Complex bills deserve better treatment than 11th-hour shove

EVERY year Massachusetts lawmakers pass some statutes that many of them know little or nothing about. And last year was no exception. Of the 750-plus laws enacted during the 12 months that ended Jan. 5 only a couple of dozen were particularly complex. But don't ask senators or representatives to explain in depth what they voted for. You might embarrass them.

So many proposals are rushed through the legislature, especially in the final weeks, that probably no more than a handful of the members in either chamber are totally aware of everything taken up.

Too often lawmakers rely on their party floor leaders to tell them how they should vote. In some instances, however, such advice may not be in the best interest of either the legislator or constituents.

Even legislative leaders sometimes take their voting cues, especially on complex and controversial matters, from committee chairmen, colleagues, or others of trust supposedly more familiar with the specifics of a proposal.

Lawmakers need more than a few minutes to acquaint themselves with the fine print of bills, including time for to assess a proposal's potential effects on the humble taxpayer.

Legislation involving big-spending or future-funding obligations should not be hustled through at the end of a session, when the pressure of political expediency tends to limit opportunities for debate. Yet rarely do those in control of legislative machinery recognize that something might be too complex or too costly to be ground through in the final often frantic days.

The universal health-care measure last session is a good case in point. And to his credit House Speaker George Keverian (D) of Everett withstood pressure from various directions, including the Senate leadership and state's executive branch, and said ``no'' to what might have been little more than a rubber-stamping of the bill.

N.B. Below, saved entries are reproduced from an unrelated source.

-- ==== Sys2Proof/Certificates/Slice0/Obligations.lean ====
section
/-! DEFINITION. The statements about the block.  Where a statement names a state after `advance`, time has passed to the command's
stitch; what the passing of time changes is a statement of its own.  In the statements on host commands `c` is the command that the
entry at the head of its source stands for, and `b` the state without that entry. -/

section

open Sys2Proof Sys2Proof.Machine

/-! ### Host commands -/

/-- IDENTIFY, GET_CONFIG_REPORT, ATTEST and COUNTERS_READ answer their records and change nothing else; a record is copied to result_addr:
its first result_len bytes are written, the result field gives the full length, and result_truncated says whether some were left out; error
records that the Stash cannot rebuild end the command with BLOCK_CHECK_FAIL. Forms whose own effect completes here: identify,
getConfigReport, attest, countersRead (02 R64, R71, R80; 12 R353; 14 R414; 15 R434). -/
def Obligations.RecordsAnswered : Prop :=
  ∀ (s b : State) (t : Stitch) (src : Src) (io : HostIo) (f : Fetched) (c : Cmd),
    b = s.popped t src → c = s.given t src io f → c.badLayout = false →
    ((s.advance t).hookTakes src 0x0001 f → c.noOperands = true →
      exec (.identify t src io) s = .next (b.finishData c.tag [0] (if c.rev1 then b.identify1 else b.identify2))) ∧
    ((s.advance t).hookTakes src 0x0003 f → c.noOperands = true →
      exec (.getConfigReport t src io) s = .next (b.finishData c.tag [0] (s.advance t).cfg.report)) ∧
    ((s.advance t).hookTakes src 0x0012 f → c.op 40 1 = 1 → c.zero 41 3 = true → c.zero 48 16 = true →
      exec (.attest t src io) s = .next (b.finishData c.tag [0] Config.certChain)) ∧
    ((s.advance t).hookTakes src 0x0012 f → c.op 40 1 = 0 → c.zero 41 3 = true → c.zero 48 16 = true → c.badPayload 32 = false →
      c.op 44 4 ≠ 0 → c.op 44 4 % 2 = 0 → c.op 44 4 < 512 →
      exec (.attest t src io) s = .next (b.finishData c.tag [0] (b.attestReport (c.op 44 4) c.data))) ∧
    ((s.advance t).hookTakes src 0x0061 f → c.countersReserved = false →
      (c.selector = 0 → exec (.countersRead t src io) s = .next (b.finishData c.tag [0] (b.snapshotCopy c.tag.jobId))) ∧
      (c.selector = 2 → exec (.countersRead t src io) s = .next (b.finishData c.tag [0] b.skeinBytes)) ∧
      (c.selector = 3 → exec (.countersRead t src io) s = .next (b.finishData c.tag [0] b.memoryBytes)) ∧
      (c.selector = 4 → exec (.countersRead t src io) s = .next (b.finishData c.tag [0] b.healthBytes)) ∧
      (c.selector = 6 → c.rev1 = false → exec (.countersRead t src io) s = .next (b.finishData c.tag [0] b.tokenBytes)) ∧
      (∀ j, c.selector = 1 → c.rev1 = false → b.openJob? c.tag.jobId = some j →
        exec (.countersRead t src io) s = .next (b.finishData c.tag [0] j.scale.bytes)) ∧
      (∀ all : List (List Byte), c.selector = 5 → c.rev1 = false → b.stashOk = true → c.stashBad = false → c.tag.resultAddr ≠ 0 →
        all = b.stash.cper.drop (c.op 48 8 - (b.stash.cperNext - b.stash.cper.length)) →
        exec (.countersRead t src io) s = .next (b.finishData c.tag [0] (fitRecords c.tag.resultLen all)
          (decide ((fitRecords c.tag.resultLen all).length < (all.map List.length).sum)))) ∧
      (c.selector = 5 → c.rev1 = false → b.stashOk = true → c.stashBad = true →
        exec (.countersRead t src io) s = .next (b.lostPage.finish c.tag [0x0501] 0))) ∧
    (∀ data : List Byte, c.rev1 = false → c.tag.resultAddr ≠ 0 → 0 < c.tag.resultLen → data ≠ [] →
      b.finishData c.tag [0] data = (b.emit (.hostWrite c.tag.resultAddr.toNat (data.take c.tag.resultLen))).complete
        { tag := c.tag, status := 0, secondary := 0, reportAttached := false
          truncated := decide (c.tag.resultLen < data.length), result := BitVec.ofNat 64 data.length })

As desirable as it might be to provide adequate, affordable health insurance for every resident, including some 600,000 now without such coverage, the measure that breezed through the Senate Dec. 21 may not be what is needed. Despite all the work that Senate Ways and Means chairman Patricia McGovern (D) of Lawrence put into the measure and the broad coalition she helped rally behind it, the legislation left many questions unanswered.

These include: What would it cost? How would it affect small businesses and others whose employees have no health-insurance coverage? There is much to suggest that once the program was operational, which was to be in 1992, the annual price tag would have been more than the projected $1.6 billion.

The figures thrown around during the legislation's whistle stop in the Senate were little better than rough estimates, perhaps based mostly on wishful thinking on the part of those determined to gain the measure's approval.

Unlike some of their Senate colleagues, the House members, including Mr. Keverian, are in no hurry to pass something neither the state nor its taxpayers and business community might be able to afford.

If the legislation is as good as its backers, including Gov. Michael Dukakis and Senator McGovern, seem to feel it is, the House, after analyzing it, should come to that conclusion, too, probably by early spring. It just might be that the Keverian-led chamber will come up with something better not only in health-insurance coverage but also in hospital cost containment.

Although Governor Dukakis has to be disappointed about the legislation's failure to gain passage before the 1987 lawmaking curtain came down, he can hardly blame the Speaker, or anyone else.

Certainly it was the governor's intent to ride into the Feb. 8 Democratic Iowa caucuses and the Feb. 16 New Hampshire primary on the wings of the legislation. Now, instead of heralding his leadership in seeing to it that Massachusetts had the first universal health-care law in the nation, it is doubtful how much campaign mileage Dukakis can gain from the proposal.

Keverian, while refusing to be stampeded, has promised to give such legislation early attention this year. Yet he has not committed his chamber to the legislation the governor refiled Jan. 6. Nor will he agree to a specific deadline. The issue of comprehensive health-care insurance is too important to be rushed into law to accommodate anyone's campaign calendar.

Even if the legislative assembly line may be a bit slower than some politicians would like, the extra weeks it might take to come up with the best possible measure could be time well spent.